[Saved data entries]
[Start of Attachment]

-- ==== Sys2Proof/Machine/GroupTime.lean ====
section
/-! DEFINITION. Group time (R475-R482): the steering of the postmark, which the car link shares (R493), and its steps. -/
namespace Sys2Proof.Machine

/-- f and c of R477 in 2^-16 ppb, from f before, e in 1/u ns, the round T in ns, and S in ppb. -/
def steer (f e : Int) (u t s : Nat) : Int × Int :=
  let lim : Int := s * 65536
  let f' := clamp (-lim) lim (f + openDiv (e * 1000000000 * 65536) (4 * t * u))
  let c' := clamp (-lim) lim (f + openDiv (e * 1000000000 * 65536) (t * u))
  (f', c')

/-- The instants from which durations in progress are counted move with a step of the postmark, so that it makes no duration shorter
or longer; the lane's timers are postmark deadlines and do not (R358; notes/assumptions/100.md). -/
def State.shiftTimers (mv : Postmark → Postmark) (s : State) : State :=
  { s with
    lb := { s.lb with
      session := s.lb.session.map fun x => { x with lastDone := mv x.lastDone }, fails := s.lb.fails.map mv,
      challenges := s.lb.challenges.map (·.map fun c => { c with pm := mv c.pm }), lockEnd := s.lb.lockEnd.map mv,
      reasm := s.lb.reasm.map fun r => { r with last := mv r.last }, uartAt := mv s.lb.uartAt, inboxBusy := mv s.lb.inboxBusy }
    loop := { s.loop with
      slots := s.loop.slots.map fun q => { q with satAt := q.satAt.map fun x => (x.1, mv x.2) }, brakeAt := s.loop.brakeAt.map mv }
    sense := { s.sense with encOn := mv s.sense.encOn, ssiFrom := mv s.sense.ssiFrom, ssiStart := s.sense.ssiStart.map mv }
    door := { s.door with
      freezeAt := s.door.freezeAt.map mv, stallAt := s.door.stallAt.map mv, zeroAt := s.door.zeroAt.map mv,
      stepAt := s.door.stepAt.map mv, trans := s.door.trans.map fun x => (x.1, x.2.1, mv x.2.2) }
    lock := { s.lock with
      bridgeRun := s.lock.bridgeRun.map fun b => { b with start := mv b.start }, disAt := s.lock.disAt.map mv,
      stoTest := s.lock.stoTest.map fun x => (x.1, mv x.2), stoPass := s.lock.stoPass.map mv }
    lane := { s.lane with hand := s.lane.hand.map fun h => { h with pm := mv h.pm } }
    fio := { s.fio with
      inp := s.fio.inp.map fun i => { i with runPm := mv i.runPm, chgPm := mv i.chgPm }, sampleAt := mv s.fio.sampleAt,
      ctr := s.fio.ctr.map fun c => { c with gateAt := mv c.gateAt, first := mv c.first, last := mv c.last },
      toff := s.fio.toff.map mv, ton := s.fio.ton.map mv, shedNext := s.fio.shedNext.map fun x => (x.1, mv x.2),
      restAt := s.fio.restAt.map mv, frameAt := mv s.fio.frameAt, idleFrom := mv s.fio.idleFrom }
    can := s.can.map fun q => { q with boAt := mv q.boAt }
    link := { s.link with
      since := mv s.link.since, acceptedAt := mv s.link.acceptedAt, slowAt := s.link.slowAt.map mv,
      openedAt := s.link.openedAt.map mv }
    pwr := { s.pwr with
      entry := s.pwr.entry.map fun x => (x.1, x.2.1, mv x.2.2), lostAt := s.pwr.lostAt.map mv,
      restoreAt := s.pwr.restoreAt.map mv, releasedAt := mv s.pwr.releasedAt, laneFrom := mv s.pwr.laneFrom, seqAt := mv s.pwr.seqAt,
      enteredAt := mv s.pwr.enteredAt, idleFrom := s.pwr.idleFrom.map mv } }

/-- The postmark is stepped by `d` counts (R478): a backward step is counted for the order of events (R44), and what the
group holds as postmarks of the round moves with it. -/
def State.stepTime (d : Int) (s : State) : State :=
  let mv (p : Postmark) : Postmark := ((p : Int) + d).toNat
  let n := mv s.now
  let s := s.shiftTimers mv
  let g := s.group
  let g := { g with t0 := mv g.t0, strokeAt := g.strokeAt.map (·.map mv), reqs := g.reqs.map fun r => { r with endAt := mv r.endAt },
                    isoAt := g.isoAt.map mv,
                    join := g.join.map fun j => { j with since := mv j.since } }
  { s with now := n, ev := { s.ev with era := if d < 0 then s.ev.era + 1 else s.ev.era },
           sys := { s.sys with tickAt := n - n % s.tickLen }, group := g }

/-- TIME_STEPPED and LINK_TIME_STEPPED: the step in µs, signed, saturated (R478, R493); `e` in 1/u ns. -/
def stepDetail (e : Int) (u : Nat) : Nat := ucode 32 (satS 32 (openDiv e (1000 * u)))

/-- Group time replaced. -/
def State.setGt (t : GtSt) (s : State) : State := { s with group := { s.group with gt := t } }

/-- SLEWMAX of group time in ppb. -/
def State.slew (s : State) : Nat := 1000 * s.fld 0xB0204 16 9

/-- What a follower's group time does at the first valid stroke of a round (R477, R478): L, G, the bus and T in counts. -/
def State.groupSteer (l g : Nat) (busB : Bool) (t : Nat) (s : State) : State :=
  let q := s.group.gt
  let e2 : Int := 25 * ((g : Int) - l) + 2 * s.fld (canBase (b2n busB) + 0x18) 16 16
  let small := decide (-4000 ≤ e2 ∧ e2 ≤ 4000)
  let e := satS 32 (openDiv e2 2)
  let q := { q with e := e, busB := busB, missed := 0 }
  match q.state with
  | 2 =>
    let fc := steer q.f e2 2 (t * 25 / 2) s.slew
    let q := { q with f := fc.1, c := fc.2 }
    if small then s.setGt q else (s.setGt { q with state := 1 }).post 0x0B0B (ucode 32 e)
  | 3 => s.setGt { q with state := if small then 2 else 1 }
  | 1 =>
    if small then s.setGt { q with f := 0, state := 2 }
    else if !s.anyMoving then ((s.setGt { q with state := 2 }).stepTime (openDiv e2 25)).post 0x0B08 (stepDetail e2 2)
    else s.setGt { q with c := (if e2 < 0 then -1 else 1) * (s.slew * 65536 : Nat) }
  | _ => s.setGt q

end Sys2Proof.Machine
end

[End of Attachment]

> _TASK_
Write the records out once more. Change nothing.

> _OUTPUT_
-- ==== Sys2Proof/Machine/GroupTime.lean ====
section
/-! DEFINITION. Group time (R475-R482): the steering of the postmark, which the car link shares (R493), and its steps. -/
namespace Sys2Proof.Machine

/-- f and c of R477 in 2^-16 ppb, from f before, e in 1/u ns, the round T in ns, and S in ppb. -/
def steer (f e : Int) (u t s : Nat) : Int × Int :=
  let lim : Int := s * 65536
  let f' := clamp (-lim) lim (f + openDiv (e * 1000000000 * 65536) (4 * t * u))
  let c' := clamp (-lim) lim (f + openDiv (e * 1000000000 * 65536) (t * u))
  (f', c')

/-- The instants from which durations in progress are counted move with a step of the postmark, so that it makes no duration shorter
or longer; the lane's timers are postmark deadlines and do not (R358; notes/assumptions/100.md). -/
def State.shiftTimers (mv : Postmark → Postmark) (s : State) : State :=
  { s with
    lb := { s.lb with
      session := s.lb.session.map fun x => { x with lastDone := mv x.lastDone }, fails := s.lb.fails.map mv,
      challenges := s.lb.challenges.map (·.map fun c => { c with pm := mv c.pm }), lockEnd := s.lb.lockEnd.map mv,
      reasm := s.lb.reasm.map fun r => { r with last := mv r.last }, uartAt := mv s.lb.uartAt, inboxBusy := mv s.lb.inboxBusy }
    loop := { s.loop with
      slots := s.loop.slots.map fun q => { q with satAt := q.satAt.map fun x => (x.1, mv x.2) }, brakeAt := s.loop.brakeAt.map mv }
    sense := { s.sense with encOn := mv s.sense.encOn, ssiFrom := mv s.sense.ssiFrom, ssiStart := s.sense.ssiStart.map mv }
    door := { s.door with
      freezeAt := s.door.freezeAt.map mv, stallAt := s.door.stallAt.map mv, zeroAt := s.door.zeroAt.map mv,
      stepAt := s.door.stepAt.map mv, trans := s.door.trans.map fun x => (x.1, x.2.1, mv x.2.2) }
    lock := { s.lock with
      bridgeRun := s.lock.bridgeRun.map fun b => { b with start := mv b.start }, disAt := s.lock.disAt.map mv,
      stoTest := s.lock.stoTest.map fun x => (x.1, mv x.2), stoPass := s.lock.stoPass.map mv }
    lane := { s.lane with hand := s.lane.hand.map fun h => { h with pm := mv h.pm } }
    fio := { s.fio with
      inp := s.fio.inp.map fun i => { i with runPm := mv i.runPm, chgPm := mv i.chgPm }, sampleAt := mv s.fio.sampleAt,
      ctr := s.fio.ctr.map fun c => { c with gateAt := mv c.gateAt, first := mv c.first, last := mv c.last },
      toff := s.fio.toff.map mv, ton := s.fio.ton.map mv, shedNext := s.fio.shedNext.map fun x => (x.1, mv x.2),
      restAt := s.fio.restAt.map mv, frameAt := mv s.fio.frameAt, idleFrom := mv s.fio.idleFrom }
    can := s.can.map fun q => { q with boAt := mv q.boAt }
    link := { s.link with
      since := mv s.link.since, acceptedAt := mv s.link.acceptedAt, slowAt := s.link.slowAt.map mv,
      openedAt := s.link.openedAt.map mv }
    pwr := { s.pwr with
      entry := s.pwr.entry.map fun x => (x.1, x.2.1, mv x.2.2), lostAt := s.pwr.lostAt.map mv,
      restoreAt := s.pwr.restoreAt.map mv, releasedAt := mv s.pwr.releasedAt, laneFrom := mv s.pwr.laneFrom, seqAt := mv s.pwr.seqAt,
      enteredAt := mv s.pwr.enteredAt, idleFrom := s.pwr.idleFrom.map mv } }

/-- The postmark is stepped by `d` counts (R478): a backward step is counted for the order of events (R44), and what the
group holds as postmarks of the round moves with it. -/
def State.stepTime (d : Int) (s : State) : State :=
  let mv (p : Postmark) : Postmark := ((p : Int) + d).toNat
  let n := mv s.now
  let s := s.shiftTimers mv
  let g := s.group
  let g := { g with t0 := mv g.t0, strokeAt := g.strokeAt.map (·.map mv), reqs := g.reqs.map fun r => { r with endAt := mv r.endAt },
                    isoAt := g.isoAt.map mv,
                    join := g.join.map fun j => { j with since := mv j.since } }
  { s with now := n, ev := { s.ev with era := if d < 0 then s.ev.era + 1 else s.ev.era },
           sys := { s.sys with tickAt := n - n % s.tickLen }, group := g }

/-- TIME_STEPPED and LINK_TIME_STEPPED: the step in µs, signed, saturated (R478, R493); `e` in 1/u ns. -/
def stepDetail (e : Int) (u : Nat) : Nat := ucode 32 (satS 32 (openDiv e (1000 * u)))

/-- Group time replaced. -/
def State.setGt (t : GtSt) (s : State) : State := { s with group := { s.group with gt := t } }

/-- SLEWMAX of group time in ppb. -/
def State.slew (s : State) : Nat := 1000 * s.fld 0xB0204 16 9

/-- What a follower's group time does at the first valid stroke of a round (R477, R478): L, G, the bus and T in counts. -/
def State.groupSteer (l g : Nat) (busB : Bool) (t : Nat) (s : State) : State :=
  let q := s.group.gt
  let e2 : Int := 25 * ((g : Int) - l) + 2 * s.fld (canBase (b2n busB) + 0x18) 16 16
  let small := decide (-4000 ≤ e2 ∧ e2 ≤ 4000)
  let e := satS 32 (openDiv e2 2)
  let q := { q with e := e, busB := busB, missed := 0 }
  match q.state with
  | 2 =>
    let fc := steer q.f e2 2 (t * 25 / 2) s.slew
    let q := { q with f := fc.1, c := fc.2 }
    if small then s.setGt q else (s.setGt { q with state := 1 }).post 0x0B0B (ucode 32 e)
  | 3 => s.setGt { q with state := if small then 2 else 1 }
  | 1 =>
    if small then s.setGt { q with f := 0, state := 2 }
    else if !s.anyMoving then ((s.setGt { q with state := 2 }).stepTime (openDiv e2 25)).post 0x0B08 (stepDetail e2 2)
    else s.setGt { q with c := (if e2 < 0 then -1 else 1) * (s.slew * 65536 : Nat) }
  | _ => s.setGt q

end Sys2Proof.Machine
end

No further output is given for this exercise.